How to prove that $C^k(\Omega)$ is not complete

Let $\Omega \subset\mathbb{R}^n$ be some bounded domain. And Consider the set of all k-times differentiable functions $C^k(\Omega)$. I want to prove that this set is not complete with the inner product $\langle f,g\rangle=\int\limits_{\Omega}f\cdot g\text{ } dx$.

First of all, is my hypothesis right? I'm not sure about this. Furthermore i need help in finding a nice Cauchy-Sequence, which has no limit.

Maybe it is easy to consider the special case $\Omega =(0,1)$ and $k=1$. But couldn't find a good C-S. yet. I hope you can help me.

Regards

Ok, I will try to write a complete explanation of classical example given in the comment above. Consider functions $$ f_n(t)=\begin{cases}0\qquad\qquad\qquad\qquad t\in\left(0,\frac{1}{2} -\frac{1}{2n}\right)\\\frac{1}{2}+n\left(t-\frac{1}{2}\right)\qquad t\in\left[\frac{1}{2}-\frac{1}{2n},\frac{1}{2}+\frac{1}{2n}\right]\\1\qquad\qquad\qquad\qquad t\in\left(\frac{1}{2}+\frac{1}{2n},1\right)\end{cases} $$ It is easy to check that $\{f_n\}_{n=1}^\infty\subset C^0((0,1))$. Moreover this is a Cauchy sequence. Indeed $$ \lim\limits_{N\to\infty}\sup\limits_{m,n>N}\Vert f_n-f_m\Vert_2 =\lim\limits_{N\to\infty}\sup\limits_{m,n>N}\frac{|m-n|}{(24mn\max(m,n))^{1/2}} \leq\lim\limits_{N\to\infty}\frac{1}{(24N)^{1/2}}=0 $$ Assume that there exist $f\in C^0((0,1))$ such that $\lim\limits_{n\to\infty}\Vert f_n-f\Vert_2=0$.

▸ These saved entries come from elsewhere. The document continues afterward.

-- ==== Sys2Proof/Machine/FabricOps.lean ====
section
/-! DEFINITION. From an initiator to its network interface: nodes, default routes, regulator entries, and how a request enters an NI
and an answer leaves it (R222 to R247, R510). -/

namespace Sys2Proof.Machine

/-! ## Nodes (R222, R238) -/

/-- The node IDs of R222. -/
def nodeListed (n : NodeId) : Bool :=
  decide (n.toNat < 0x40) || decide (0x80 ≤ n.toNat ∧ n.toNat ≤ 0x82) || decide (0x90 ≤ n.toNat ∧ n.toNat ≤ 0x95)

/-- The nodes with initiators behind them (R222). -/
def nodeInitiates (n : NodeId) : Bool := nodeListed n && !decide (0x80 ≤ n.toNat ∧ n.toNat ≤ 0x82)

/-- The cluster NI that serves an engine: the cluster slot mod 4 of its region (R146, R222). -/
def engNode (e : EngId) : NodeId := BitVec.ofNat 8 (4 * (e.toNat / 16) + e.toNat % 16 % 4)

/-- The node of a cluster. -/
def clusterNode (gc : ClusterId) : NodeId := gc.setWidth 8

/-- The NI behind which an initiator stands (R222). -/
def iniNode : Initiator → NodeId
  | .core g => clusterNode (coreCluster g)
  | .engine e => engNode e
  | .slice gc => clusterNode gc
  | .host _ | .hif => 0x90
  | .dma _ => 0x94
  | .fhp => 0x91
  | .cas _ => 0x92
  | .mgc => 0x93
  | .hma | .scv => 0x95

/-- The destination node of an address (R238, R29); none where the initiating NI answers ROUTE_FAULT itself. -/
def nodeOf (pa : Pa) : Option NodeId :=
  match place pa with
  | .dram o => some (BitVec.ofNat 8 (0x80 + o / 256 % 2))
  | .rm r o => some (BitVec.ofNat 8 (4 * r.toNat + o / 4096 % 4))
  | .engReg e _ => some (engNode e)
  | .budReg r _ | .gapRegion r => some (BitVec.ofNat 8 (4 * r.toNat))
  | .cm gc _ | .ringWin gc _ _ | .sch gc _ | .clu gc _ | .queue gc _ _ | .fab gc _ | .gapCluster gc => some (clusterNode gc)
  | .dmem g _ | .imem g _ | .coreReg g _ => some (clusterNode (coreCluster g))
  | .hubMem _ | .hubReg _ _ | .journal _ | .gapHub => some 0x82
  | .remote _ _ => some 0x92
  | .host _ => some 0x90
  | .nowhere => none

/-! ## Default routes (R223, R243) -/

/-- Mesh position of a cluster's router (R223). -/
def meshX (gc : ClusterId) : Nat := 2 * (gc.toNat / 4 % 2) + gc.toNat % 2
/-- Mesh position of a cluster's router (R223). -/
def meshY (gc : ClusterId) : Nat := 2 * (gc.toNat / 4 % 4 / 2) + gc.toNat % 4 / 2

/-- The codes of the X hops. -/
def xHops (x1 x2 : Nat) : List Nat := List.replicate (x2 - x1) 2 ++ List.replicate (x1 - x2) 4
/-- The codes of the Y hops. -/
def yHops (y1 y2 : Nat) : List Nat := List.replicate (y2 - y1) 3 ++ List.replicate (y1 - y2) 1

/-- The hub-bound part of a route up to the gateway (R243). -/
def toHub (gc : ClusterId) : List Nat :=
  (if (meshX gc + meshY gc) % 2 = 1 then (if meshX gc % 2 = 1 then [4] else [2]) else []) ++ [5, 0]

/-- The die-bound part of a route after H0's code: the channel, one X hop where it applies, L (R243). -/
def fromHub (gc : ClusterId) : List Nat :=
  let x := meshX gc
  let y := meshY gc
  if (x + y) % 2 = 0 then [2 * y + x / 2, 0]
  else if x % 2 = 1 then [2 * y + (x - 1) / 2, 2, 0]
  else [2 * y + (x + 1) / 2, 4, 0]

/-- The codes from H0 to a hub node. -/
def h0ToHub (n : Nat) : List Nat := if n < 0x90 then [n - 0x80 + 4] else [7, n - 0x90 + 1]

/-- The codes of the default route between two nodes (R243). -/
def routeCodes (src dst : Nat) : List Nat :=
  let sc : ClusterId := BitVec.ofNat 6 src
  let dc : ClusterId := BitVec.ofNat 6 dst
  if src < 64 then
    if dst < 64 then
      if src / 16 = dst / 16 then xHops (meshX sc) (meshX dc) ++ yHops (meshY sc) (meshY dc) ++ [0]
      else toHub sc ++ [dst / 16] ++ fromHub dc
    else toHub sc ++ h0ToHub dst
  else
    if dst < 64 then [0, dst / 16] ++ fromHub dc
    else if dst < 0x90 then [0, dst - 0x80 + 4]
    else [dst - 0x90 + 1]

/-- A ROUTE field from its codes, code i in bits [3i+2 : 3i] (R228). -/
def packRoute (l : List Nat) : BitVec 24 := BitVec.ofNat 24 (packLE (l.map (fun c => (3, c))))

/-- The default route table entry of a node (R243, R262). -/
def defaultRt (src : NodeId) (dst : Nat) : RtEntry :=
  if nodeListed (BitVec.ofNat 8 dst) && decide (dst < 256) then
    { route := packRoute (routeCodes src.toNat dst), epoch := false, valid := true }
  else { route := 0, epoch := false, valid := false }

/-- The active entry that node n uses towards a destination (R239). -/
def activeRt (s : State) (n dst : NodeId) : RtEntry := get (defaultRt n) (s.ni n).active dst.toNat

/-! ## Regulator entries (R244, R246) -/

/-- Regulator entry n of an NI. -/
def Ni.reg (x : Ni) (n : Nat) : RegEntry := sget RegEntry.reset x.regs n
/-- Replaces a regulator entry. -/
def Ni.setReg (x : Ni) (n : Nat) (r : RegEntry) : Ni := { x with regs := sput RegEntry.reset x.regs n r }

/-- The entry that regulates an activity: the enabled entry that binds it, else entry 63 when enabled (R244). -/
def regFor (x : Ni) (act : ActId) : Option Nat :=
  match (List.range 63).find? (fun n => (x.reg n).en && (x.reg n).act == act) with
  | some n => some n
  | none => if (x.reg 63).en then some 63 else none

/-- The regulator charge in flits: request and response (R246). -/
def regCharge : PktType → Nat
  | .rd => 2 | .rd256 => 5 | .wr => 2 | .wr256 => 5 | .wrm => 3 | .wrP => 2 | .wr256P => 5 | .wrmP => 3
  | _ => 0

/-- The flits of a packet (R230). -/
def flitsOf : PktType → Nat
  | .wr256 | .wr256P | .rspd256 => 4
  | .wrm | .wrmP => 2
  | _ => 1

/-- A read (R233). -/
def PktType.isRead : PktType → Bool
  | .rd | .rd256 => true
  | _ => false

/-! ## Answers to an initiator -/

/-- A posted store's response (R72): anything but OK sets STFAULT; the first outcome since STFAULT was 0 is kept. -/
def storeFault (s : State) (g : CoreId) (o : Outc) : State :=
  if o = .ok then s
  else
    let c := s.core g
    if c.c.stfault then s else s.setCore g { c with c := { c.c with stfault := true, stOutc := o.code } }

/-- Hands an answer to the initiator of a request (R242, R251). -/
def deliver (s : State) (r : NiReq) (a : Ans) : State :=
  match r.ini with
  | .core g =>
    if r.lane = 3 then storeFault s g a.outc
    else
      let c := s.core g
      match c.held with
      | none => s.answer a
      | some h =>
        let v : FabRes := { outc := a.outc, flags := a.flags, data := a.data }
        s.setCore g { c with held := some { h with got := sput none h.got r.lane (some v) } }
  | _ => s.answer a

/-- A request enters its initiator's NI (R238, R239, R244): an address that no node serves and an invalid route complete ROUTE_FAULT at
once; register space goes to the management queue, a regulated activity to its entry's FIFO. -/
def niIssue (s : State) (r : NiReq) : State :=
  let n := iniNode r.ini
  match nodeOf r.addr with
  | none => deliver s r (Ans.only .routeFault)
  | some dst =>
    let e := activeRt s n dst
    if e.valid = false then deliver (tallyAdd s (niBase n + 0x128) 1) r (Ans.only .routeFault)
    else
      let q := { r with node := dst, route := e.route, epoch := e.epoch }
      let x := s.ni n
      if isRegPa r.addr then s.setNi n { x with mgt := x.mgt ++ [q] }
      else
        match regFor x r.act with
        | some i => s.setNi n (x.setReg i { x.reg i with fifo := (x.reg i).fifo ++ [q] })
        | none => s.setNi n { x with free := x.free ++ [q] }

/-- A request record before the NI fills in node and route. -/
def mkReq (ini : Initiator) (lane : Nat) (typ : PktType) (addr : Pa) (mask : BitVec 64) (data : List Byte) (act : ActId)
    (enq p2 : Bool) : NiReq :=
  { ini := ini, lane := lane, typ := typ, addr := addr, mask := mask, data := data, poison := 0, act := act, node := 0, route := 0,
    epoch := false, enqueue := enq, p2 := p2, again := false }

/-- The requests that an NI holds without an answer: waiting, in flight, or waiting for a re-send. -/
def niRequests (x : Ni) : List NiReq :=
  x.free ++ x.mgt ++ (x.regs.flatMap (fun p => p.2.fifo)) ++
    (x.slots.filterMap (fun p => match p.2.st with | .opened r _ => some r | _ => none)) ++ x.retries.map (fun h => h.r)

/-- A core's posted stores without a response (R72, FENCE). -/
def postedOpen (s : State) (g : CoreId) : Bool :=
  (niRequests (s.ni (clusterNode (coreCluster g)))).any (fun r => r.ini == .core g && r.lane == 3)

/-- The mask of bytes [o, o + n) of a 64-byte block. -/
def maskOf (o n : Nat) : BitVec 64 := BitVec.ofNat 64 ((2 ^ n - 1) * 2 ^ o)

end Sys2Proof.Machine
end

Assume that there exist $t_0\in\left(\frac{1}{2},1\right)$ such that $f(t_0)\neq 1$. Since $f$ is continuous then there exist neighborhood $U_\delta(t_0)$ such that for all $t\in U_\delta(t_0)$ we have $|1-f(t)|\geq\frac{|1-f(t_0)|}{2}$. Now take $\delta'=\min\left(\delta,t_0-\frac{1}{2}\right)$, so we can assume $U_{\delta'}(t_0)\subset \left(\frac{1}{2},1\right)$. Define $N=\frac{4(t_0-\delta')-1}{2}$, then for all $n>N$ we have $U_{\delta'}(t_0)\subset \left(\frac{1}{2}+\frac{1}{2n},1\right)$. Note that for all $n>N$ and $t\in U_{\delta'}(t)$ we have $f_n(t)=1$, so $$ \Vert f_n-f\Vert_2^2= \int\limits_{(0,1)}|f_n(t)-f(t)|^2dt\geq \int\limits_{(t_0-\delta',t_0+\delta')}|f_n(t)-f(t)|^2dt= $$ $$ \int\limits_{(t_0-\delta',t_0+\delta')}|1-f(t)|^2dt\geq \int\limits_{(t_0-\delta',t_0+\delta')}\left(\frac{1-f(t_0)}{2}\right)^2dt\geq \frac{\delta'(1-f(t_0))^2}{2}>0 $$ and as the consequence $$ 0=\lim\limits_{n\to\infty}\Vert f_n-f\Vert_2^2\geq\frac{\delta'(1-f(t_0))^2}{2}>0 $$ Contradiction, therefore $f(t_0)=1$ for all $t_0\in\left(\frac{1}{2},1\right)$. Similarly one can show that for all $t_0\in\left(0,\frac{1}{2}\right)$ we also have $f(t_0)=1$. Now note that $$ \lim\limits_{t\to 1/2-0}f(t)=0\qquad\qquad\lim\limits_{t\to 1/2+0}f(t)=1 $$ so $f$ is not continuous! Contradiction.

The smooth functions of compact support ${\mathcal C}^\infty_c(\Omega)$ are dense in ${\mathcal L}^2(\Omega)$. Hence any subspace of continuous or continuously differentiable bounded functions is also dense in ${\mathcal L}^2(\Omega)$. A subset of a complete metric space is itself complete if and only if it is a closed subset.

Since there are plenty of discontinuous functions in ${\mathcal L}^2(\Omega)$, we are done.